Electron microscopy (EM) gives the best achievable imaging resolution; however, it is often difficult or impossible to locate specific proteins or structures in EM images. A wide range of techniques in fluorescence microscopy enable imaging of specific proteins or structures. Combining these techniques leads to so called correlative light and electron microscopy (CLEM), where the sample is first imaged on a fluorescence microscope and then imaged on an electron microscope1. One substantial issue in CLEM studies is the large difference in resolution between the fluorescence images (250–400 nm) and the EM images (2–10 nm). An obvious development is to use super-resolution fluorescence imaging to narrow this resolution gap and improve the quality and utility of the correlated images.

The power of CLEM is especially important for locating and examining biological interactions that take place at a small scale and with low frequency. This closely describes important questions in microbiology such as pathogen cell entry, immune escape and host–pathogen interactions that lead to disease. CLEM can provide vital experimental evidence to help answer many of these questions by identifying and locating rare events for visualization in the electron microscope and then unambiguously identifying proteins, or other cellular components, at these loci.

Credit: Philip Patenall/Springer Nature Limited

EM sample preparation techniques are harsh and preclude the use of standard fluorescence labelling techniques. Fluorescent proteins are usually dehydrated by the processing, losing most, if not all, of their fluorescence. Antibodies used for immune labelling often provide low labelling efficiencies, especially on embedded samples where access of the antibody to the target sites can be difficult. To overcome these challenges, van Elsland et al.2 present an interesting new labelling strategy for CLEM, using non-canonical amino acid analogues to label a population of Salmonella enterica subsp. enterica serovar Typhimurium. S. Typhimurium are fed homopropargylglycine (Hpg; an analogue of methionine), which is then incorporated into bacterial proteins. The labelled bacteria are used to infect cells and the infected cells are then prepared for EM using the Tokuyasu method, a mild processing approach with minimal fixation followed by cryosectioning. The Hpg is then fluorescently labelled using click chemistry. These samples are imaged using fluorescence stochastic optical reconstruction microscopy (STORM), a variant of single molecule localisation microscopy, and finally imaged on a transmission electron microscope.
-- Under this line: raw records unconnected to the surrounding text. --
/-- A branch not taken, one taken to the last word of the region, and one that leaves it. -/
theorem witness_BranchResults : Issues (.beq 6#5 6#5 1023#12) sA ∧ Issues (.beq 6#5 6#5 1024#12) sA ∧ Issues (.bne 6#5 6#5 0#12) sA ∧
    targetOk sA (wordAt sA (sext 12 1023)) ∧ ¬ targetOk sA (wordAt sA (sext 12 1024)) ∧ ¬ targetOk sA (wordAt sA (sext 12 4095)) :=
  ⟨(runsA rfl (by decide)).2, (runsA rfl (by decide)).2, (runsA rfl (by decide)).2, (targetOk_thr rfl).2 (by decide), mt (targetOk_thr rfl).1 (by decide), mt (targetOk_thr rfl).1 (by decide)⟩

theorem witness_JumpResults : Issues (.jl 1#5 1023#20) sA ∧ targetOk sA (wordAt sA (sext 20 1023)) ∧ Issues (.jl 1#5 1024#20) sA ∧
    ¬ targetOk sA (wordAt sA (sext 20 1024)) ∧ Issues (.jlr 1#5 8#5 0#15) sA ∧ targetOk sA ⟨0x100010, 1⟩ ∧ targetCode sA ⟨0x100010, 1⟩ ∧
    Issues (.jlr 1#5 8#5 1#15) sA ∧ Issues (.jlr 1#5 5#5 0#15) sA ∧ ¬ targetOk sA ⟨0x10040, 255⟩ :=
  ⟨(runsA rfl (by decide)).2, (targetOk_thr rfl).2 (by decide), (runsA rfl (by decide)).2, mt (targetOk_thr rfl).1 (by decide), (runsA rfl (by decide)).2, (targetOk_thr rfl).2 (by decide), (targetCode_thr rfl).2 (by decide),
   (runsA rfl (by decide)).2, (runsA rfl (by decide)).2, mt (targetOk_thr rfl).1 (by decide)⟩

theorem witness_OutcomeQueue : Runs (.bout 6#5) sA (.thr 0 .A) ∧ Runs (.bout 6#5) (state (.thr 0 .A) { pair0 with bq := List.replicate 64 true }) (.thr 0 .A) ∧
    Runs (.qbt 3#12) (state (.thr 0 .X) { pair0 with bq := [true] }) (.thr 0 .X) ∧ targetOk sX (wordAt sX (sext 12 3)) ∧
    ¬ targetOk sX (wordAt sX (sext 12 4095)) ∧ Runs (.qbf 3#12) (state (.thr 0 .X) { pair0 with bq := [true] }) (.thr 0 .X) ∧
    Runs (.qbt 3#12) (state (.thr 0 .X) { pair0 with a := { thr0 with halt := .exited } }) (.thr 0 .X) ∧ Runs (.qbt 3#12) sX (.thr 0 .X) :=
  ⟨runsA rfl (by decide), runsA rfl (by decide), runsX rfl (by decide), (targetOk_thr rfl).2 (by decide), mt (targetOk_thr rfl).1 (by decide), runsX rfl (by decide), runsX rfl (by decide), runsX rfl (by decide)⟩

/-- Pair 1 of the same launch at stage 1, and pair 0 at stage 0. -/
def staged : State := { state (.thr 0 .X) { pair0 with pl := { last := 1 } } with pairs := [(0, { pair0 with pl := { last := 1 } }), (1, { pair0 with pl := { stg := 1, last := 1 } })] }

theorem witness_ScalarQueueWords : Runs (.qpushSq 6#5) sA (.thr 0 .A) ∧ Runs (.qpopSq 5#5) (state (.thr 0 .X) { pair0 with sq := [7#64] }) (.thr 0 .X) ∧
    Runs (.qpopw 5#5) (state (.thr 0 .X) { pair0 with sq := [7#64] }) (.thr 0 .X) ∧ Runs (.qpopRq 5#5) (state (.thr 0 .X) { pair0 with rq := [7#64] }) (.thr 0 .X) ∧
    Runs (.qpopUpstream 5#5) (state (.thr 0 .X) { pair0 with up := [{ vl := 1, wc := 4, els := [7] }] }) (.thr 0 .X) ∧
    Runs (.qpushDownstream 6#5) staged (.thr 0 .X) ∧ (staged.pair 0).pl.stg ≠ (staged.pair 0).pl.last ∧
    stageMate staged 0 ((staged.pair 0).pl.stg + 1) = some 1 ∧ (staged.pair 1).x.halt ≠ .exited ∧ entsOf (staged.pair 1).up < 8 :=
  ⟨runsA rfl (by decide), runsX rfl (by decide), runsX rfl (by decide), runsX rfl (by decide), runsX rfl (by decide), runsX rfl (by decide),
   by decide, by decide, by decide, by decide⟩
Using this method, the authors were able to image S. Typhimurium proteins within host cells at a resolution of 20 nm, massively improving the resolution by over tenfold. The future application of this method could lead to a more detailed understanding of the intracellular lifestyle of Salmonella spp., for example, molecular interactions that occur when the bacterium escapes from the Salmonella-containing vacuole, enabling pathogen dissemination.

In an unrelated development, Wang et al.3 demonstrate a new lens design that enables very high-resolution STORM imaging of bacteria under cryogenic conditions. Light microscopy under cryogenic conditions is complicated by the requirement to insulate the lens at room temperature from the sample at cryogenic temperatures. This requires the use of an air lens with a relatively low numerical aperture (a measure of the capacity of a lens to gather light and resolve fine specimen detail), reducing light collection and resolution. The authors used a solid immersion lens to overcome this limitation, achieving a higher numerical aperture. They then used this setup to collect single molecule localization microscopy images of a GFP-tagged putative antibacterial peptide ABC transporter in Escherichia coli, in which cell membranes were stained with a red fluorescent probe, achieving a localization precision of 7 nm in single colour and ~10 nm in dual colour imaging.

Altogether, these studies make major strides towards bridging the resolution gap between light microscopy and EM in super-resolution CLEM. I anticipate new developments in the coming years that will further bridge this gap, leading to a clearer picture of host–pathogen interactions.